1 Geology Department. UTAD - University of Trás-os-Montes e Alto Douro. Quinta de Prados. 5001-801. Vila Real. Portugal
2 CGeo - Geoscience Center, University of Coimbra. Rua Silvino Lima. Polo II. 3030-790 Coimbra, Portugal
3 UCL Qatar (University College London), PO Box 25256, Georgetown Building, Education City, Doha, Qatar
4 Qatar Museums Authority - QMA Tower 2. PO Box 2777, Doha, Qatar

Correspondence to:*E-mail: davidfreire@utad.pt

Received: December 20, 2019; Revised: September 9, 2020; Accepted: September 9, 2020

This is an Open Access article distributed under the terms of the Creative Commons Attribution Non-Commercial License (http://creativecommons.org/licenses/by-nc/4.0) which permits unrestricted non-commercial use, distribution, and reproduction in any medium, provided the original work is properly cited.

Abstract

Several types of limestones have been traditionally used for building mosques, houses and sheds in the Fuwairit archaeological site (NE Qatar).
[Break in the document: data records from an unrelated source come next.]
/-- What a function keeps, said of the states before and after it. -/
theorem Keeps.within {M : Nat} {s : State} {e : Dev} {parts : List Part} (h : Keeps M s.dev e) (hp : M ||| Part.mask parts = Part.mask parts) :
    Within parts s { s with dev := e } :=
  ⟨rfl, rfl, rfl, fun x hx => (h.mono hp) x (Part.mask_testBit parts x hx)⟩

theorem Keeps.only {M : Nat} {s : State} {e : Dev} {parts : List Part} {keys : List Nat} (h : Keeps M s.dev e)
    (hp : M ||| Part.mask (.obj :: parts) = Part.mask (.obj :: parts)) (hk : ∀ k, k ∉ keys → e.val k = s.dev.val k) :
    Only parts keys s { s with dev := e } :=
  ⟨rfl, rfl, rfl, fun x ho hx => (h.mono hp) x (Part.mask_testBit _ x (by simp [ho, hx])), hk⟩

/-- With no object among the parts, no object changes. -/
theorem Keeps.only_nil {M : Nat} {s : State} {e : Dev} {parts : List Part} (h : Keeps M s.dev e) (hm : M.testBit 2 = false)
    (hp : M ||| Part.mask (.obj :: parts) = Part.mask (.obj :: parts)) : Only parts [] s { s with dev := e } :=
  h.only hp fun k _ => by
    have : s.dev.obj = e.obj := h .obj hm
    simp only [Dev.val, this]

theorem Keeps.get_free {L : Nat} {a b : Dev} (h : Keeps L a b) (hL : L.testBit 0 = false) : b.free = a.free := (h .free hL).symm
theorem Keeps.get_out {L : Nat} {a b : Dev} (h : Keeps L a b) (hL : L.testBit 1 = false) : b.out = a.out := (h .out hL).symm
theorem Keeps.get_obj {L : Nat} {a b : Dev} (h : Keeps L a b) (hL : L.testBit 2 = false) : b.obj = a.obj := (h .obj hL).symm
theorem Keeps.get_time {L : Nat} {a b : Dev} (h : Keeps L a b) (hL : L.testBit 3 = false) : b.time = a.time := (h .time hL).symm
theorem Keeps.get_clocks {L : Nat} {a b : Dev} (h : Keeps L a b) (hL : L.testBit 4 = false) : b.clocks = a.clocks := (h .clocks hL).symm
theorem Keeps.get_crossings {L : Nat} {a b : Dev} (h : Keeps L a b) (hL : L.testBit 5 = false) : b.crossings = a.crossings := (h .crossings hL).symm
theorem Keeps.get_refusals {L : Nat} {a b : Dev} (h : Keeps L a b) (hL : L.testBit 6 = false) : b.refusals = a.refusals := (h .refusals hL).symm
theorem Keeps.get_mail {L : Nat} {a b : Dev} (h : Keeps L a b) (hL : L.testBit 7 = false) : b.mail = a.mail := (h .mail hL).symm
theorem Keeps.get_cores {L : Nat} {a b : Dev} (h : Keeps L a b) (hL : L.testBit 8 = false) : b.cores = a.cores := (h .cores hL).symm
theorem Keeps.get_activeB {L : Nat} {a b : Dev} (h : Keeps L a b) (hL : L.testBit 9 = false) : b.activeB = a.activeB := (h .activeB hL).symm
theorem Keeps.get_power {L : Nat} {a b : Dev} (h : Keeps L a b) (hL : L.testBit 10 = false) : b.power = a.power := (h .power hL).symm
theorem Keeps.get_dict {L : Nat} {a b : Dev} (h : Keeps L a b) (hL : L.testBit 11 = false) : b.dict = a.dict := (h .dict hL).symm
theorem Keeps.get_hosts {L : Nat} {a b : Dev} (h : Keeps L a b) (hL : L.testBit 12 = false) : b.hosts = a.hosts := (h .hosts hL).symm
theorem Keeps.get_heart {L : Nat} {a b : Dev} (h : Keeps L a b) (hL : L.testBit 13 = false) : b.heart = a.heart := (h .heart hL).symm
theorem Keeps.get_ports {L : Nat} {a b : Dev} (h : Keeps L a b) (hL : L.testBit 14 = false) : b.ports = a.ports := (h .ports hL).symm
theorem Keeps.get_modules {L : Nat} {a b : Dev} (h : Keeps L a b) (hL : L.testBit 15 = false) : b.modules = a.modules := (h .modules hL).symm
theorem Keeps.get_site {L : Nat} {a b : Dev} (h : Keeps L a b) (hL : L.testBit 16 = false) : b.site = a.site := (h .site hL).symm
theorem Keeps.get_safety {L : Nat} {a b : Dev} (h : Keeps L a b) (hL : L.testBit 17 = false) : b.safety = a.safety := (h .safety hL).symm
theorem Keeps.get_metro {L : Nat} {a b : Dev} (h : Keeps L a b) (hL : L.testBit 18 = false) : b.metro = a.metro := (h .metro hL).symm
theorem Keeps.get_energy {L : Nat} {a b : Dev} (h : Keeps L a b) (hL : L.testBit 19 = false) : b.energy = a.energy := (h .energy hL).symm
theorem Keeps.get_tariff {L : Nat} {a b : Dev} (h : Keeps L a b) (hL : L.testBit 20 = false) : b.tariff = a.tariff := (h .tariff hL).symm
theorem Keeps.get_ledger {L : Nat} {a b : Dev} (h : Keeps L a b) (hL : L.testBit 21 = false) : b.ledger = a.ledger := (h .ledger hL).symm
theorem Keeps.get_cvu {L : Nat} {a b : Dev} (h : Keeps L a b) (hL : L.testBit 22 = false) : b.cvu = a.cvu := (h .cvu hL).symm
theorem Keeps.get_burl {L : Nat} {a b : Dev} (h : Keeps L a b) (hL : L.testBit 23 = false) : b.burl = a.burl := (h .burl hL).symm
theorem Keeps.get_update {L : Nat} {a b : Dev} (h : Keeps L a b) (hL : L.testBit 24 = false) : b.update = a.update := (h .update hL).symm
theorem Keeps.get_canopy {L : Nat} {a b : Dev} (h : Keeps L a b) (hL : L.testBit 25 = false) : b.canopy = a.canopy := (h .canopy hL).symm
theorem Keeps.get_display {L : Nat} {a b : Dev} (h : Keeps L a b) (hL : L.testBit 26 = false) : b.display = a.display := (h .display hL).symm
theorem Keeps.get_held {L : Nat} {a b : Dev} (h : Keeps L a b) (hL : L.testBit 27 = false) : b.held = a.held := (h .held hL).symm

end Sys2Proof.Machine
end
These limestones were characterised, and profiles of semi-collapsed walls examined to estimate the percentage that each building stone occupied and its structural function. Holocene beachrocks were the most used building stones. They were installed mainly as header masonry stones in the walls following coursed random rubble masonry. Pleistocene oolites were used mainly as stretcher masonry stones and Umm Bab Member of Dammam Formation (middle Eocene) as wedges and filling stones of the inner cores between the masonry wall faces. These last building stones were collected in the rocky desert, whose surface is covered by stone fragments resulting from thermal dilatation. Therefore, thermal expansion measurements were performed to investigate the breakage of the Umm Bab Member. Umm Bab Member has the lowest effective porosity and water absorption, and the highest bulk density and ultrasonic pulse velocity. This stone presents the best quality. Oolites have an intermediate quality and beachrocks have the worst quality as building stone. Historic quarries of oolites were found with abandoned stone blocks in Jebel Fuwairit fossil dunes.